═════ Listed entries ═════
/-- A dword of the franking table of a cluster (R281, R283). -/
def Cluster.frankWrite (k : Cluster) (off : Nat) (v : Word) : Cluster :=
  let i := off / 16
  let e := k.frank.get i 0
  if off / 8 % 2 = 1 then
    { k with frank := k.frank.set i (v.extractLsb' 0 46 |>.setWidth 64 |> fun d => d ++ e.extractLsb' 0 64) }
  else
    let old := e.extractLsb' 0 64
    let active := old.getLsbD 1 && v.getLsbD 0 && bits old 36 4 == bits v 36 4
    let d := (v &&& 0xFFFFFFFCFFFF0001) ||| (if active then 2 else 0)
    let k1 := { k with frank := k.frank.set i (e.extractLsb' 64 64 ++ d) }
    let f := bits v 36 4
    let k2 := if v.getLsbD 0 && (k1.fctxs.get f {}).franked then k1.activate i else k1
    k2.unfrank (bits old 36 4)

/-- A word of the debug and counter block of a core (R317, R319, R321, R322): what it holds, and the commands of dbgctl. -/
def Core.write (k : Core) (off : Nat) (v : Word) : Core :=
  if off = 0 then { k with dbgctl := if v.getLsbD 7 then k.dbgctl ||| 0x80 else k.dbgctl &&& ~~~0x80 }
  else if 8 ≤ off && off < 0x28 then { k with bp := setAt k.bp (off / 8 - 1) v }
  else if off = 0x28 then { k with bpctx := v &&& 0xFFF }
  else if off = 0x30 then { k with pmctl := (k.pmctl &&& ~~~(v &&& 0xF00000000) &&& 0xF00000000) ||| (v &&& 0x10FFFFFFFF) }
  else if 0x40 ≤ off && off < 0x60 then { k with pmc := setAt k.pmc (off / 8 - 8) (v.extractLsb' 0 48) }
  else k
def State.dbgWrite (s : State) (core off : Nat) (v : Word) : State :=
  let s1 := s.modCore core fun k => k.write off v
  if off != 0 then s1
  else
    let s2 := s1.modCore core fun k => if k.dbgctl.getLsbD 8 then k else { k with dbgctl := setBits k.dbgctl 9 3 (bits v 9 3) }
    if v.getLsbD 1 then s2.postNow (.dbgctlResume core)
    else if v.getLsbD 8 && (s2.core core).halted then s2.postNow (.dbgctlStep core (bits v 9 3))
    else if v.getLsbD 0 then s2.postNow (.dbgctlHalt core)
    else s2

/-- Requests of a partition function arrive on its IDE stream: the selective stream bound to it, or on a GX4-M576 the link stream (R292). -/
def State.streamOn (s : State) (p : Nat) : Bool := if s.code = 1 then s.ideOn else s.ide.getLsbD p
/-- A dword of a key-table entry (R295): the key as last written, the counter while valid is 0, and a state that clears valid. -/
def Key.write (e : Key) (off : Nat) (v : Word) (unlocked : Bool) : Key :=
  if off < 0x20 then { e with wkey := BitVec.ofNat 256 (setBitsNat e.wkey.toNat (8 * off) 64 v.toNat) }
  else if off = 0x20 then if e.valid then e else { e with counter := e.counter.extractLsb' 64 32 ++ v }
  else if off = 0x28 then if e.valid then e else { e with counter := v.extractLsb' 0 32 ++ e.counter.extractLsb' 0 64 }
  else if off = 0x30 then { e with valid := false, owner := if unlocked then v.extractLsb' 16 16 else e.owner }
  else e
where setBitsNat (n lo len v : Nat) : Nat := n - n / 2 ^ lo % 2 ^ len * 2 ^ lo + v % 2 ^ len * 2 ^ lo
/-- A write of the key table through the partition's own function; one that sets valid installs the entry. -/
def State.keyWrite (s : State) (p i off : Nat) (v : Word) : State :=
  let e := (s.part p).keys.get i {}
  if !s.streamOn p || !s.barOpen p then s
  else if off = 0x30 && v.getLsbD 0 then s.postNow (.keyInstall p i e.wkey e.counter (v.extractLsb' 16 16) true)
  else s.modPart p fun k => { k with keys := k.keys.set i ((k.keys.get i {}).write off v (k.tdisp == .unlocked)) }

/-- A write of a control-block word, by the partition's own function or by function 0; an unlisted offset and a read-only word take nothing
(R8, R9). -/
def State.ctlWrite (s : State) (p off : Nat) (v : Word) (own : Bool) : State :=
  let k := s.part p
  let cl := bits (k.word 0x300) 7 9
  if off = 0x40 then s.modPart p fun k =>
    let k1 := k.setWord off (psched (k.word off) v)
    { k1 with quanta := (s.clock, k1.quantum) :: k1.quanta }
  else if off = 0x418 then s.postNow (.dlcons p v)
  else if off = 0x420 then
    if v.getLsbD 0 then s.modPart p fun k => k.setWord off (k.word off &&& ~~~1#64) else s
  else if off = 0x508 then
    if bits v 32 2 = 1 then s.postNow (.rprackRetry p (v.extractLsb' 0 32))
    else if bits v 32 2 = 2 then s.postNow (.rprackFail p (v.extractLsb' 0 32))
    else s
  else if off = 0x800 then
    if bits v 16 2 = 1 then s.postNow (.cmncmdCreate p (bits v 0 12) (v.getLsbD 12))
    else if bits v 16 2 = 2 then s.postNow (.cmncmdDestroy p (bits v 0 12))
    else s
  else if (off = 0x400 || off = 0x408) && (k.word 0x428).getLsbD 0 then s
  else if 0x100 ≤ off && off < 0x140 && k.tdisp != .unlocked then s
  else if 0x2000 ≤ off && off < 0x3000 then
    if k.holdsCluster cl then s.modCluster cl fun q => q.frankWrite (off - 0x2000) v else s
  else if 0x3000 ≤ off && off < 0x3800 then
    if k.holdsCluster cl then s.dbgWrite (16 * cl + (off - 0x3000) / 0x80) (off % 0x80) v else s
  else if 0x4000 ≤ off && off < 0x8000 then if own then s.keyWrite p ((off - 0x4000) / 64) (off % 64) v else s
  else
    match ctlMask off with
    | some m =>
      let s1 := s.modPart p fun k => k.setWord off (merge (k.word off) v m)
      if off = 0x428 then s1.drainAll p else s1
    | none => s

/-- A write of a dword of the letter window (R287, R290). DESIGN CHOICE (log 107): the low 6 bits of ntbase keep 0. -/
def State.winWrite (s : State) (p off : Nat) (v : Word) : State :=
  if off < 0x1000 then
    s.modPart p fun k =>
      let w := k.win.get (off / 256) {}
      let img := (w.image ++ List.replicate 256 (0 : Byte)).take 256
      let w1 := { w with image := img.take (off % 256) ++ bytesOf 8 v.toNat ++ img.drop (off % 256 + 8) }
      { k with win := k.win.set (off / 256) w1 }
  else if off = 0x1000 then s.postNow (.lwbell p v)
  else if off = 0x1200 then s.modPart p fun k => k.setWin off (v &&& 0xFFFFF00000000)
  else if off = 0x1300 then s.modPart p fun k => k.setWin off (v &&& ~~~0x3F#64)
  else if off = 0x1308 then
    let s1 := s.modPart p fun k => k.setWin off v
    s1.payNotices p (s1.part p).owed.length
  else if off = 0x1318 then s.postNow (.ntcons p v)
  else s

/-- fabcfg's writable bits (R297). -/
def fabMask : Word := 0x1FFFE00FF000FFF
/-- A word of function 0 with its reset value (R297, R330). -/
def fn0Reset (code off : Nat) : Word :=
  if off = 0x10000 then 0x3C00140001F4
  else if 0x10100 ≤ off && off < 0x10200 then 8
  else if off = 0x800 then BitVec.ofNat 64 (if code = 0 then 2150 else 2300)
  else 0
def State.fn0Word (s : State) (off : Nat) : Word := s.fn0.get off (fn0Reset s.code off)
def State.setFn0 (s : State) (off : Nat) (v : Word) : State := { s with fn0 := s.fn0.set off v }
/-- The fabric runs (R297). -/
def State.fabricOn (s : State) : Bool := (s.fn0Word 0x10000).getLsbD 41

/-- A write of dword 0 of a partition descriptor (R331): its fields, then its command. -/
def State.pdescWrite (s : State) (p : Nat) (v : Word) : State :=
  let s1 := (s.setFn0 (0x20000 + 16 * p) (v &&& 0x1F1F00)).modPart p fun k => if v.getLsbD 2 then { k with err := false } else k
  if bits v 0 2 = 1 then s1.postNow (.pdescSetUp p (bits v 8 5) (bits v 16 5))
  else if bits v 0 2 = 2 then s1.postNow (.pdescTearDown p)
  else s1

/-- When enable is set, the sequence counts of every pair start at 0 (R339). -/
def Peer.restart (k : Peer) : Peer :=
  let number (qs : List Queued) : List Queued := qs.mapIdx fun i q =>
    { q with item := { q.item with seq := BitVec.ofNat 32 i, sent := 0 }, sentAt := none }
  { k with
    ordered := number k.ordered
    relaxed := number k.relaxed
    nextOrdered := k.ordered.length
    nextRelaxed := k.relaxed.length
    expectOrdered := 0
    gotRelaxed := []
    early := []
    partials := []
    sent := [] }

/-- A write of a function-0 register: a dword, or a 32-bit slot entry (R8, R297, R323, R330, R331, R387, R395, R396, R410). -/
def State.fn0Write (s : State) (off : Nat) (v : Word) : State :=
  let w1c : State := if v.getLsbD 0 then s.setFn0 off (s.fn0Word off &&& ~~~1#64) else s
  if off = 0x100 || off = 0x108 || off = 0x118 then s.setFn0 off v
  else if 0x200 ≤ off && off < 0x220 && off % 8 = 0 then w1c
  else if off = 0x400 || off = 0x408 || (0x440 ≤ off && off < 0x540) then s.setFn0 off v
  else if off = 0x800 then s.postNow (.pwrcap (v.extractLsb' 0 12))
  else if off = 0x10000 then
    let s1 := s.setFn0 off (v &&& fabMask)
    if v.getLsbD 41 && !s.fabricOn then { s1 with peers := s1.peers.mapVals fun _ k => k.restart, ports := [] } else s1
  else if off = 0x10008 then s.setFn0 off v
  else if 0x10100 ≤ off && off < 0x10200 then if s.fabricOn then s else s.setFn0 off (v &&& 0xCF)
  else if 0x12000 ≤ off && off < 0x14000 then if s.fabricOn then s else s.setFn0 off (v &&& 0x801F01FF)
  else if 0x14000 ≤ off && off < 0x14100 then w1c
  else if 0x14100 ≤ off && off < 0x14140 then s.postNow (.lostmaskClear (v.setWidth 512 <<< (8 * (off - 0x14100))))
  else if 0x20000 ≤ off && off < 0x20100 then
    if off % 16 = 0 then s.pdescWrite ((off - 0x20000) / 16) v else s.setFn0 off (v &&& 0xFFFFFFFF000003FF)
  else s

/-- A host access to a register space is accepted (R286, R294, R332, R402): a partition function's BARs in RUN; a control block through BAR 2
of function 0 while the partition is set up. -/
def State.spaceOpen (s : State) (space : RegSpace) : Bool :=
  match space with
  | .function0 => s.fn0Session
  | .control p => s.barOpen p
  | .block p => s.fn0Session && (s.part p).state == .ready
  | .window p => s.hostOpen p
  | .msix p => s.barOpen p
/-- The function a register space belongs to. -/
def RegSpace.fn (space : RegSpace) : Nat :=
  match space with
  | .function0 => 0
  | .control p => p + 1
  | .block _ => 0
  | .window p => p + 1
  | .msix p => p + 1
/-- A write of a dword of the MSI-X table: entries of 16 bytes, the mask bit of a vector in bit 32 of the second dword (log 28). -/
def State.msixWrite (s : State) (p off : Nat) (v : Word) : State :=
  if off % 16 = 8 && off < 32 then s.modPart p fun k => { k with msixMask := setBit k.msixMask (off / 16) (v.getLsbD 32) } else s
═════
● **Work task**
Where a line of the data above includes "setWidth", copy that line.

● **Result of the exercise**
    { k with frank := k.frank.set i (v.extractLsb' 0 46 |>.setWidth 64 |> fun d => d ++ e.extractLsb' 0 64) }
  else if 0x14100 ≤ off && off < 0x14140 then s.postNow (.lostmaskClear (v.setWidth 512 <<< (8 * (off - 0x14100))))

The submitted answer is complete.